[DATA PROVIDED]

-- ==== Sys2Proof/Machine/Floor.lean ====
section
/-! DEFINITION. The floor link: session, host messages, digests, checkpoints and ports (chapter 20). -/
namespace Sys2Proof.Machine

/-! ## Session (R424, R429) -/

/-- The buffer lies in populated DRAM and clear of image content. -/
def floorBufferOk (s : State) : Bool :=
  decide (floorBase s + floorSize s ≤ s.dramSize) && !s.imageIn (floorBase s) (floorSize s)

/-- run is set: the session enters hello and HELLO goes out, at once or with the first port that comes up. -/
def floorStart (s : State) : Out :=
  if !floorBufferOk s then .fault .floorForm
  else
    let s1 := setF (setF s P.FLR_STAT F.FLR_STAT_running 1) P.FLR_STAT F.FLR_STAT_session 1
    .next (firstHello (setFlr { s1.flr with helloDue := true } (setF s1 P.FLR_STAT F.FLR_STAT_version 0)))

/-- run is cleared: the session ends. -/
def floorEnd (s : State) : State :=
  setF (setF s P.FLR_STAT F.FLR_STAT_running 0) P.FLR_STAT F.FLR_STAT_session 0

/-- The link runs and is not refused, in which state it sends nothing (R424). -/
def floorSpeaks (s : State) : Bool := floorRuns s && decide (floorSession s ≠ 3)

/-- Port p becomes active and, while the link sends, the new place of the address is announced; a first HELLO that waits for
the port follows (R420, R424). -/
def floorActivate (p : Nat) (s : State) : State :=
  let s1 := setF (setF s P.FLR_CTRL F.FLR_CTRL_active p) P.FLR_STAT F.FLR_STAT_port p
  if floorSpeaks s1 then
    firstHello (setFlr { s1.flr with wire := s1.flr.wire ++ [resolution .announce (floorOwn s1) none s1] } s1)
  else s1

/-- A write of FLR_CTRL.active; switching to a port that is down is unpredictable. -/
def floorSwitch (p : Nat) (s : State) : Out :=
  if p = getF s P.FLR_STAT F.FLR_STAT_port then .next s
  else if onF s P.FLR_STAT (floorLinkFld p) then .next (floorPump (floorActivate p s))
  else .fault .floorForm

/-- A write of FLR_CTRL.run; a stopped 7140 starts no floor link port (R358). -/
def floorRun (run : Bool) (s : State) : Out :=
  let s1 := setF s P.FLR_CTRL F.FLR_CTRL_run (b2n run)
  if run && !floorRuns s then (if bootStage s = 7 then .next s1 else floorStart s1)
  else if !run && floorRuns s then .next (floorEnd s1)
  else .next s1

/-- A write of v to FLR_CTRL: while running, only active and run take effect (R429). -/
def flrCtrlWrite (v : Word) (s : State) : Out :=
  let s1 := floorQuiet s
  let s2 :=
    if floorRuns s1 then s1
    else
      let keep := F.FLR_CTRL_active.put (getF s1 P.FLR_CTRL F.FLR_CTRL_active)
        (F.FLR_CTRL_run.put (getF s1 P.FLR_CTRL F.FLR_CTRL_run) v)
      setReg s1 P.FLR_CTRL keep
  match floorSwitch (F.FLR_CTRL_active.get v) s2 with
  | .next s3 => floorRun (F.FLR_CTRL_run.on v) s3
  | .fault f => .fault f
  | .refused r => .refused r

[/DATA PROVIDED]

WHAT TO DO → Track down all lines above with the string "then" and copy them.

TASK SOLUTION →
  if !floorBufferOk s then .fault .floorForm
  if floorSpeaks s1 then
  if p = getF s P.FLR_STAT F.FLR_STAT_port then .next s
  else if onF s P.FLR_STAT (floorLinkFld p) then .next (floorPump (floorActivate p s))
  if run && !floorRuns s then (if bootStage s = 7 then .next s1 else floorStart s1)
  else if !run && floorRuns s then .next (floorEnd s1)
    if floorRuns s1 then s1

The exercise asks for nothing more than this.